### DATA RECORDS

········

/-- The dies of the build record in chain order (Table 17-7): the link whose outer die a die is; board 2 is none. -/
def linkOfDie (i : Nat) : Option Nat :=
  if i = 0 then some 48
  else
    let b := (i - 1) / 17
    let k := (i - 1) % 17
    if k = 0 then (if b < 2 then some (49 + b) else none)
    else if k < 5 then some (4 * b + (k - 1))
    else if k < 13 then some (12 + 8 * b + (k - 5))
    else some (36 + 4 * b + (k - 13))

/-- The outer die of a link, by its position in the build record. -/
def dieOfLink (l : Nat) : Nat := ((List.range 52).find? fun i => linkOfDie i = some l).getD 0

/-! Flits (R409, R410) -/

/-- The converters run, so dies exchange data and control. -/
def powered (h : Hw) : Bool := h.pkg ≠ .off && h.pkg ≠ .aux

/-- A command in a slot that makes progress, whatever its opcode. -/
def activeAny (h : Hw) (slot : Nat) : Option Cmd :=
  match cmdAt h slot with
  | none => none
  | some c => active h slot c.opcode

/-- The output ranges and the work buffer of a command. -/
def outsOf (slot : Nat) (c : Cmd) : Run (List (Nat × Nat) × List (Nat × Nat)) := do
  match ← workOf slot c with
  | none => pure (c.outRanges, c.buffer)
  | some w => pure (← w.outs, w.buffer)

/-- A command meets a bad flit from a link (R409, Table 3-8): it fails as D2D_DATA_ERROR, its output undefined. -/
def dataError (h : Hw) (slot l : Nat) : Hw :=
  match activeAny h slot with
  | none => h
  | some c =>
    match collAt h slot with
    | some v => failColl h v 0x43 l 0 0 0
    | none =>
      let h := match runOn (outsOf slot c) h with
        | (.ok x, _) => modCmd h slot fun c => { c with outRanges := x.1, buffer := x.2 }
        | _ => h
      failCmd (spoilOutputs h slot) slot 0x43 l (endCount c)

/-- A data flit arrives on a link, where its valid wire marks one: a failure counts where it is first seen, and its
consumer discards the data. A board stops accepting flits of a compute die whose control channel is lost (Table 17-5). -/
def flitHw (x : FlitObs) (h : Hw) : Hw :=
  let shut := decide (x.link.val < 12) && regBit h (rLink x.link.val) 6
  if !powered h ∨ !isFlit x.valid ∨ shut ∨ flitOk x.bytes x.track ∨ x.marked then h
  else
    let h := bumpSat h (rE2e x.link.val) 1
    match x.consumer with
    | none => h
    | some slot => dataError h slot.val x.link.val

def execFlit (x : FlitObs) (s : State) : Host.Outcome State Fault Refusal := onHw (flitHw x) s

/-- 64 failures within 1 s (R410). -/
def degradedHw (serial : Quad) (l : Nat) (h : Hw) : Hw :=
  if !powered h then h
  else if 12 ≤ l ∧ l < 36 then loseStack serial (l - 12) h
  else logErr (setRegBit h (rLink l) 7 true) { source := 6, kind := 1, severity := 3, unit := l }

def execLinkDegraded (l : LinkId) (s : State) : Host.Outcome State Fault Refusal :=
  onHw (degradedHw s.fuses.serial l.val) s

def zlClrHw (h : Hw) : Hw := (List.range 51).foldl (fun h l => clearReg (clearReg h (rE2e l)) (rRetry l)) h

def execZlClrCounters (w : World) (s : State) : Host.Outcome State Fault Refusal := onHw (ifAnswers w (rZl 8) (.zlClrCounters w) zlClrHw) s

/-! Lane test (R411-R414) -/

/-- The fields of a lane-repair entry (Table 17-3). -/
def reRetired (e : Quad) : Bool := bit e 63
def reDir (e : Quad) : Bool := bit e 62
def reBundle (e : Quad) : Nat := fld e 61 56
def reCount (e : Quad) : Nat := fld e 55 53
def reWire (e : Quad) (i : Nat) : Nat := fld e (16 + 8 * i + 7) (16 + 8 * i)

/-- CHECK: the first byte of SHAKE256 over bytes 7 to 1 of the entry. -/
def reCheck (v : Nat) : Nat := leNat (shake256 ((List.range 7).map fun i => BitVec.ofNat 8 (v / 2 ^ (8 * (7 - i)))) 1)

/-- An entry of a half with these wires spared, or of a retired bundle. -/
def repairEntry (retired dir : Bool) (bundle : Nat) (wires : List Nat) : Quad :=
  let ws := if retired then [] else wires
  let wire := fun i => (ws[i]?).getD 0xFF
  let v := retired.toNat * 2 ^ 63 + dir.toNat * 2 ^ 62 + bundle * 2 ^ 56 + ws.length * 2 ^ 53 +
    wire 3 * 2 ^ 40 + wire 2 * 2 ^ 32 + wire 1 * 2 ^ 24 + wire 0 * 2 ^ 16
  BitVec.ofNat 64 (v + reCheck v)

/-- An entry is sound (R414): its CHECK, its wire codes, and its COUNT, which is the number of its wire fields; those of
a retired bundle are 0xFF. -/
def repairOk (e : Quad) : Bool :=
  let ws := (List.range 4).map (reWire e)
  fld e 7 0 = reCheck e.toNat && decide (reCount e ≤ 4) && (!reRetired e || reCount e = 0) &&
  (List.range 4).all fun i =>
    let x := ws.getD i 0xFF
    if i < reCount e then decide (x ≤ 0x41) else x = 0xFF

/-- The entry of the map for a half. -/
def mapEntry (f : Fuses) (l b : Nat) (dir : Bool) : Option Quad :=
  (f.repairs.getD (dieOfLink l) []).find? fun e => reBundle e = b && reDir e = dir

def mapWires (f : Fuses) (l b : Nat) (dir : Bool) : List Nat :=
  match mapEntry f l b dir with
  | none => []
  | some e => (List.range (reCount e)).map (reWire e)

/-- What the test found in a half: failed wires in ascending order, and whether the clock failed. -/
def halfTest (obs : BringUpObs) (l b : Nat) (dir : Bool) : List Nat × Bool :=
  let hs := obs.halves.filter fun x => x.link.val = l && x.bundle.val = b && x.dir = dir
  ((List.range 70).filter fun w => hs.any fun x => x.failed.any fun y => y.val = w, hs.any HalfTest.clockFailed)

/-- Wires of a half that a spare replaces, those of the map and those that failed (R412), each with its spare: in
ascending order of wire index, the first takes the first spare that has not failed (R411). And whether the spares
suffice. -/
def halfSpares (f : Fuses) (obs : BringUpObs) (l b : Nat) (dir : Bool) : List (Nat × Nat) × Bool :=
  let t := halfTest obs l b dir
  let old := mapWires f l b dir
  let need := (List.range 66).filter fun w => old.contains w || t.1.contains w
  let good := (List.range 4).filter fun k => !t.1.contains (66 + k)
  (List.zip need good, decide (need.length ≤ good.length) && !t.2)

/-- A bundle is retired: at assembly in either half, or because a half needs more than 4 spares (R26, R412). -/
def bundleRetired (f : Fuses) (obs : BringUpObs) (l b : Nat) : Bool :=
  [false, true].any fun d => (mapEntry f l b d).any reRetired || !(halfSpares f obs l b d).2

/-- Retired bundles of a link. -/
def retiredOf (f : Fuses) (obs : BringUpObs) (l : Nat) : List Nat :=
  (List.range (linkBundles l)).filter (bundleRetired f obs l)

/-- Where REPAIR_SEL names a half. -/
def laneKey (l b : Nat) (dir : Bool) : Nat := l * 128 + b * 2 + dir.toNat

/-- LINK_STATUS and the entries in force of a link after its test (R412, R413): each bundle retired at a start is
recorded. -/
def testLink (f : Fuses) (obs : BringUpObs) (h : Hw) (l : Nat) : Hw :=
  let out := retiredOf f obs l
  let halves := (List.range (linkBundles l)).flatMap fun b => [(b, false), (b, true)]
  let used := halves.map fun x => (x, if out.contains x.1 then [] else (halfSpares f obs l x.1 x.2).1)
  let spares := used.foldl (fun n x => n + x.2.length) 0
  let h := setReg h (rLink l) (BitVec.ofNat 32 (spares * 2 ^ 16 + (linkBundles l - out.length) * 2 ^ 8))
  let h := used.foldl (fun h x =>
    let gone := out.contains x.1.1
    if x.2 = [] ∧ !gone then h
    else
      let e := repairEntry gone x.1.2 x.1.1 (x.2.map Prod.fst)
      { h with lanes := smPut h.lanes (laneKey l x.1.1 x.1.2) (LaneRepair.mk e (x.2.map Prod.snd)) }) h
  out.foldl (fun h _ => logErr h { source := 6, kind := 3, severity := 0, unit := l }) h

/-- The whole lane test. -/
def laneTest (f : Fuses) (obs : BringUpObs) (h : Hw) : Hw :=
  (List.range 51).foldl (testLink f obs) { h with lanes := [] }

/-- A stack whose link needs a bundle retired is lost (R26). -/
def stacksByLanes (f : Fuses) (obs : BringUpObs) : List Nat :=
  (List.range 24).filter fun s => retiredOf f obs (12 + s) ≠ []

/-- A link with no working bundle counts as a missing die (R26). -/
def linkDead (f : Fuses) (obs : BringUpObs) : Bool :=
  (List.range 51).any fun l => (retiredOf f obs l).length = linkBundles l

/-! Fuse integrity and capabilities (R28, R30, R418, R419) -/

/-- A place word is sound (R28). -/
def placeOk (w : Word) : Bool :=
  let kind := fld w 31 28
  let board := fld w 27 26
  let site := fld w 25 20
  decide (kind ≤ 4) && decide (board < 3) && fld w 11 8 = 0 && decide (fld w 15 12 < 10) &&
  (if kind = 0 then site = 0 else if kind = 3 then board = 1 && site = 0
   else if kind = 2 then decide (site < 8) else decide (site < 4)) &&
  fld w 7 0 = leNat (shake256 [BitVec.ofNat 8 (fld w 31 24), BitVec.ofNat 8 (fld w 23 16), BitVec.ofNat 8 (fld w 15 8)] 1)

········

### TRY IT
Every line above that has the string "board" needs to be copied.

### SOLUTION BELOW
/-- The dies of the build record in chain order (Table 17-7): the link whose outer die a die is; board 2 is none. -/
consumer discards the data. A board stops accepting flits of a compute die whose control channel is lost (Table 17-5). -/
  let board := fld w 27 26
  decide (kind ≤ 4) && decide (board < 3) && fld w 11 8 = 0 && decide (fld w 15 12 < 10) &&
  (if kind = 0 then site = 0 else if kind = 3 then board = 1 && site = 0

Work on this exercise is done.